(Items from a dataset)

=== Section Start ===

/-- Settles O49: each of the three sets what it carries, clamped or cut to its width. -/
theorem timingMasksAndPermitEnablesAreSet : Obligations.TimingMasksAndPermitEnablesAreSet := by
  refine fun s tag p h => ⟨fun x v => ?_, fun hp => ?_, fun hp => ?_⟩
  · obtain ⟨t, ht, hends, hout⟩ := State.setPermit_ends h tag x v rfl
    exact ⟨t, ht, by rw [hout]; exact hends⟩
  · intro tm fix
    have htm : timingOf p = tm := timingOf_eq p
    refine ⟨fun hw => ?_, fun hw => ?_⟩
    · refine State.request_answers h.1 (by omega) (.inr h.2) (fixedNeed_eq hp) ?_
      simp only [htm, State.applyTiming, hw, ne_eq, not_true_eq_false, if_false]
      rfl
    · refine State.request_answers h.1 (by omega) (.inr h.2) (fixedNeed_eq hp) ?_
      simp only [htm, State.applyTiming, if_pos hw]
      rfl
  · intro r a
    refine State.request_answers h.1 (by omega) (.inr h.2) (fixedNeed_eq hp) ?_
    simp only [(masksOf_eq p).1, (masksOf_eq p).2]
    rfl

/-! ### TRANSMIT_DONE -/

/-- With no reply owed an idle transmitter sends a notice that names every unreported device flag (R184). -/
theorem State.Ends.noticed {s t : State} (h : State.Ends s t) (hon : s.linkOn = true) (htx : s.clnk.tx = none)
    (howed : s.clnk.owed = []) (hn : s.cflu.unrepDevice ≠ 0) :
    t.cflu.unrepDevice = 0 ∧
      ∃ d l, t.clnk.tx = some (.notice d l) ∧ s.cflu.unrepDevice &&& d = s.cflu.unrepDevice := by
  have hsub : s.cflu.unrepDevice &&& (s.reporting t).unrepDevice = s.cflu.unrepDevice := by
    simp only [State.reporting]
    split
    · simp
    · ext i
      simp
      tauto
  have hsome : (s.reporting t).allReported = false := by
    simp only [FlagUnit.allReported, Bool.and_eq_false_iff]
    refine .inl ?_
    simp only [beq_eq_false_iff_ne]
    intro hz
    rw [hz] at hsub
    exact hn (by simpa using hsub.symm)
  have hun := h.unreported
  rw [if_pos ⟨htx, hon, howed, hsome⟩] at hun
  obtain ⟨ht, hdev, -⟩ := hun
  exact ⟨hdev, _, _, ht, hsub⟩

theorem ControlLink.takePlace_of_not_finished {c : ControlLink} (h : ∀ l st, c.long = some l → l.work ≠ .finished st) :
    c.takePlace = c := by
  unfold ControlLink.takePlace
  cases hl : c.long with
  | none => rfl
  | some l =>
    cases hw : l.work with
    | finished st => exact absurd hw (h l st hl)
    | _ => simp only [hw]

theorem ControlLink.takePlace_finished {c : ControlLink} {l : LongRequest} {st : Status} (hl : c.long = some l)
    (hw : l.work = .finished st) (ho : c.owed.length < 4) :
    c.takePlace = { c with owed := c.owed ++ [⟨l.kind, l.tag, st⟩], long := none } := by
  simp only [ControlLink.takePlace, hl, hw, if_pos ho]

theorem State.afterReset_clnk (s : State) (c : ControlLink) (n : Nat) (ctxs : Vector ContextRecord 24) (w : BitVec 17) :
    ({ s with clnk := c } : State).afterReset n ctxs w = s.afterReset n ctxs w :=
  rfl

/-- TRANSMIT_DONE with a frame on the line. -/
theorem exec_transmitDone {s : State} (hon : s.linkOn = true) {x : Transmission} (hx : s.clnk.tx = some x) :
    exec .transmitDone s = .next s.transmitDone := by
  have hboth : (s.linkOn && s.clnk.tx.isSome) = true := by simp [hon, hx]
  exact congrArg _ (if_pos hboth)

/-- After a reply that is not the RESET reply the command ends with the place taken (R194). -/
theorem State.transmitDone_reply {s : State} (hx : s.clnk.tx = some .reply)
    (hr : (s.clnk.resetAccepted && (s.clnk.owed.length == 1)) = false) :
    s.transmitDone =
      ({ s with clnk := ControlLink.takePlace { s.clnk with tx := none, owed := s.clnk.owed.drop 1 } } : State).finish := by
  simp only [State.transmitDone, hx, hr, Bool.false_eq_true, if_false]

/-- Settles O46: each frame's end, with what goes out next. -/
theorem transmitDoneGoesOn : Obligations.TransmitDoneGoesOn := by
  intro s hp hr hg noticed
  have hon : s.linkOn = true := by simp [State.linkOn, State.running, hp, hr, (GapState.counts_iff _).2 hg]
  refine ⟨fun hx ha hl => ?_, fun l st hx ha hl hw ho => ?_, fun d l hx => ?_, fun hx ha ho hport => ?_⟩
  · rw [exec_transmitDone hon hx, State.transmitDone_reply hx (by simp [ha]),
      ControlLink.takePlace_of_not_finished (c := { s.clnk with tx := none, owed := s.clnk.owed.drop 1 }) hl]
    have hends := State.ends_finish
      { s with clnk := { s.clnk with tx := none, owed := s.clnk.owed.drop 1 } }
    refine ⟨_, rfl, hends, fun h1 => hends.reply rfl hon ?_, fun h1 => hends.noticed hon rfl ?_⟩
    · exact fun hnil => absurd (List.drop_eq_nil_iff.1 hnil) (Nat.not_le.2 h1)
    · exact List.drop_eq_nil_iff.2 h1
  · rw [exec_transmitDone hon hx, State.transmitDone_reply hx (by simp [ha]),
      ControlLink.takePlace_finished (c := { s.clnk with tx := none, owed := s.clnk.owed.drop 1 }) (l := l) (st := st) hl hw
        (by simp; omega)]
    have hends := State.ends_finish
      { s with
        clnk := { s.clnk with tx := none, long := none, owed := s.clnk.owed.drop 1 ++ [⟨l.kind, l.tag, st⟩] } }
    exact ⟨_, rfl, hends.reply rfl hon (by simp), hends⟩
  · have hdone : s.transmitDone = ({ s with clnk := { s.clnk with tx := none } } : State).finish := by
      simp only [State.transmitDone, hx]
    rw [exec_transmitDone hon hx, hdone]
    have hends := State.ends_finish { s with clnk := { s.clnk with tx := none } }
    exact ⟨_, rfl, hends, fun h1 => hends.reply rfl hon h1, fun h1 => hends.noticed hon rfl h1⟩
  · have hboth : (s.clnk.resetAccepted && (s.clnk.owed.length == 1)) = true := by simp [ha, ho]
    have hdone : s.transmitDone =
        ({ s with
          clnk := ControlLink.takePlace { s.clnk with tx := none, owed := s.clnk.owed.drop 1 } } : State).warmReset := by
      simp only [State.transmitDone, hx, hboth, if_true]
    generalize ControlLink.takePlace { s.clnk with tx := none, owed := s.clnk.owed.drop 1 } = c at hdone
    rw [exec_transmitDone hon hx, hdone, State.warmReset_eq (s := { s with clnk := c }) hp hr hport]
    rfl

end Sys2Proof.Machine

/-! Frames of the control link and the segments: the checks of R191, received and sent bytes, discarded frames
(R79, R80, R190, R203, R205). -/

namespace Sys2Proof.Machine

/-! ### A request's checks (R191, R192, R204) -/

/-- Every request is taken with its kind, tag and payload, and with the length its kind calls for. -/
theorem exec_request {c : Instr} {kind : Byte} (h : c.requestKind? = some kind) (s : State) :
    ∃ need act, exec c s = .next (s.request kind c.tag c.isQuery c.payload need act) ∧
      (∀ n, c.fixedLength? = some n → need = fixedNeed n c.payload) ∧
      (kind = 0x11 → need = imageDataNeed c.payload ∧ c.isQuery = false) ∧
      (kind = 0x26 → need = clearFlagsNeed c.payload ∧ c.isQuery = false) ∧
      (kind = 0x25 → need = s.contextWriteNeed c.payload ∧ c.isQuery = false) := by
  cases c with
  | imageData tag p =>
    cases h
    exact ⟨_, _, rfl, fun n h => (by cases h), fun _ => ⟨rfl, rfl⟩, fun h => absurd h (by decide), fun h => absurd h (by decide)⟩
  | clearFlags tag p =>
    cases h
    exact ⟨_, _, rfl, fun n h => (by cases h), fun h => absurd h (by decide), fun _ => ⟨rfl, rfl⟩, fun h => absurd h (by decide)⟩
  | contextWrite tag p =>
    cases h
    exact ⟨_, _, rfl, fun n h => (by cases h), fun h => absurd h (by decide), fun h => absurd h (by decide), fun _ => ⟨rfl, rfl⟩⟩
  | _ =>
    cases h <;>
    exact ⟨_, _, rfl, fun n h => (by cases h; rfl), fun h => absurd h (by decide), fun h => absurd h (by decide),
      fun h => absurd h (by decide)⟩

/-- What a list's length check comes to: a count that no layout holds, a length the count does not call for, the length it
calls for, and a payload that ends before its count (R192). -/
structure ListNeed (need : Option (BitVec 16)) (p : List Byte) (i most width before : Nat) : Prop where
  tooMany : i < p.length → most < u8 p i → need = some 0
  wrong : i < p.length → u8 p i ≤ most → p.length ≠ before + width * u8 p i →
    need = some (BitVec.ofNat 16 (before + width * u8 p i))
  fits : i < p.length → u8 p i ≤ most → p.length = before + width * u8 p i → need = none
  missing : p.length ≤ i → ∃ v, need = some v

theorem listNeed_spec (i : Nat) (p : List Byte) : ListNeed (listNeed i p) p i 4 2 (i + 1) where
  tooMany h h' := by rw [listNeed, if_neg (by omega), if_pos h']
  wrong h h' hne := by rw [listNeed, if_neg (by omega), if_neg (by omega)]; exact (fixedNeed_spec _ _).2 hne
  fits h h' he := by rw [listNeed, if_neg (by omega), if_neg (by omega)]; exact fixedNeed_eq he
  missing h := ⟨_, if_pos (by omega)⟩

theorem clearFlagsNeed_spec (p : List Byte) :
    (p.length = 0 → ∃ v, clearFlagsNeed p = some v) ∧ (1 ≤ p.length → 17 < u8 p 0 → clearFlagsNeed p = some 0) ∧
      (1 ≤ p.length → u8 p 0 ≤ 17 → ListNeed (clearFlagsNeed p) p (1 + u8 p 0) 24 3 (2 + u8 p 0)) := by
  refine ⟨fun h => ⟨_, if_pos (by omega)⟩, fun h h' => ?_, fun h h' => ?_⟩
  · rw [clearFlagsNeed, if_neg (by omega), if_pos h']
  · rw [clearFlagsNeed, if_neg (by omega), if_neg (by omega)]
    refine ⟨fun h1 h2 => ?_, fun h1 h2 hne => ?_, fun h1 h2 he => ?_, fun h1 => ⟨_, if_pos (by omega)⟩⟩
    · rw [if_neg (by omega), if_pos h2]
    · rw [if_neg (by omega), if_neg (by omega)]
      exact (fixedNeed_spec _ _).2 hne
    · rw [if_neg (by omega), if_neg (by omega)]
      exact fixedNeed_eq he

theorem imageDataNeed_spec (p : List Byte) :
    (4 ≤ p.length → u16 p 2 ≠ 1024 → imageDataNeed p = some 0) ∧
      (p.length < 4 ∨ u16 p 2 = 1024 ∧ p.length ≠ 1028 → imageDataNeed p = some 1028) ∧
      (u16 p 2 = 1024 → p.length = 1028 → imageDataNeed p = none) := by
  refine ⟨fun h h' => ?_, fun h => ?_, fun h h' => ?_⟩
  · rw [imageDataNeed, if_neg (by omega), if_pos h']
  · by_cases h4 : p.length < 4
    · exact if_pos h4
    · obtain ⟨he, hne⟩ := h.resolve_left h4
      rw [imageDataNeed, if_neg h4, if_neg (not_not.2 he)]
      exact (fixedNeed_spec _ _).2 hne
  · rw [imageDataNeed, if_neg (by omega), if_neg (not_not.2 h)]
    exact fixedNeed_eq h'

=== Section End ===
=== Section Start ===

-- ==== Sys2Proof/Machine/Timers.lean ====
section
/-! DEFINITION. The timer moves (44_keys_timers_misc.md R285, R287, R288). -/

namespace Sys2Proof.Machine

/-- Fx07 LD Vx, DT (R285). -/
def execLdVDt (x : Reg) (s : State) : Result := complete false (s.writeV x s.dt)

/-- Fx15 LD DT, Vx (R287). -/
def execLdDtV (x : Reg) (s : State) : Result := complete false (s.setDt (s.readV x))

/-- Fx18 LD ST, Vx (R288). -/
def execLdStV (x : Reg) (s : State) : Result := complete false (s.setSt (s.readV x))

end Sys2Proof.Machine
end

=== Section End ===

Work instruction: From the records above, copy out the line with "rw [exec_transmitDone hon hx, hdone]", the line with "(∀ n, c.fixedLength?", and every line between them, word for word.

Solution:
    rw [exec_transmitDone hon hx, hdone]
    have hends := State.ends_finish { s with clnk := { s.clnk with tx := none } }
    exact ⟨_, rfl, hends, fun h1 => hends.reply rfl hon h1, fun h1 => hends.noticed hon rfl h1⟩
  · have hboth : (s.clnk.resetAccepted && (s.clnk.owed.length == 1)) = true := by simp [ha, ho]
    have hdone : s.transmitDone =
        ({ s with
          clnk := ControlLink.takePlace { s.clnk with tx := none, owed := s.clnk.owed.drop 1 } } : State).warmReset := by
      simp only [State.transmitDone, hx, hboth, if_true]
    generalize ControlLink.takePlace { s.clnk with tx := none, owed := s.clnk.owed.drop 1 } = c at hdone
    rw [exec_transmitDone hon hx, hdone, State.warmReset_eq (s := { s with clnk := c }) hp hr hport]
    rfl

end Sys2Proof.Machine

/-! Frames of the control link and the segments: the checks of R191, received and sent bytes, discarded frames
(R79, R80, R190, R203, R205). -/

namespace Sys2Proof.Machine

/-! ### A request's checks (R191, R192, R204) -/

/-- Every request is taken with its kind, tag and payload, and with the length its kind calls for. -/
theorem exec_request {c : Instr} {kind : Byte} (h : c.requestKind? = some kind) (s : State) :
    ∃ need act, exec c s = .next (s.request kind c.tag c.isQuery c.payload need act) ∧
      (∀ n, c.fixedLength? = some n → need = fixedNeed n c.payload) ∧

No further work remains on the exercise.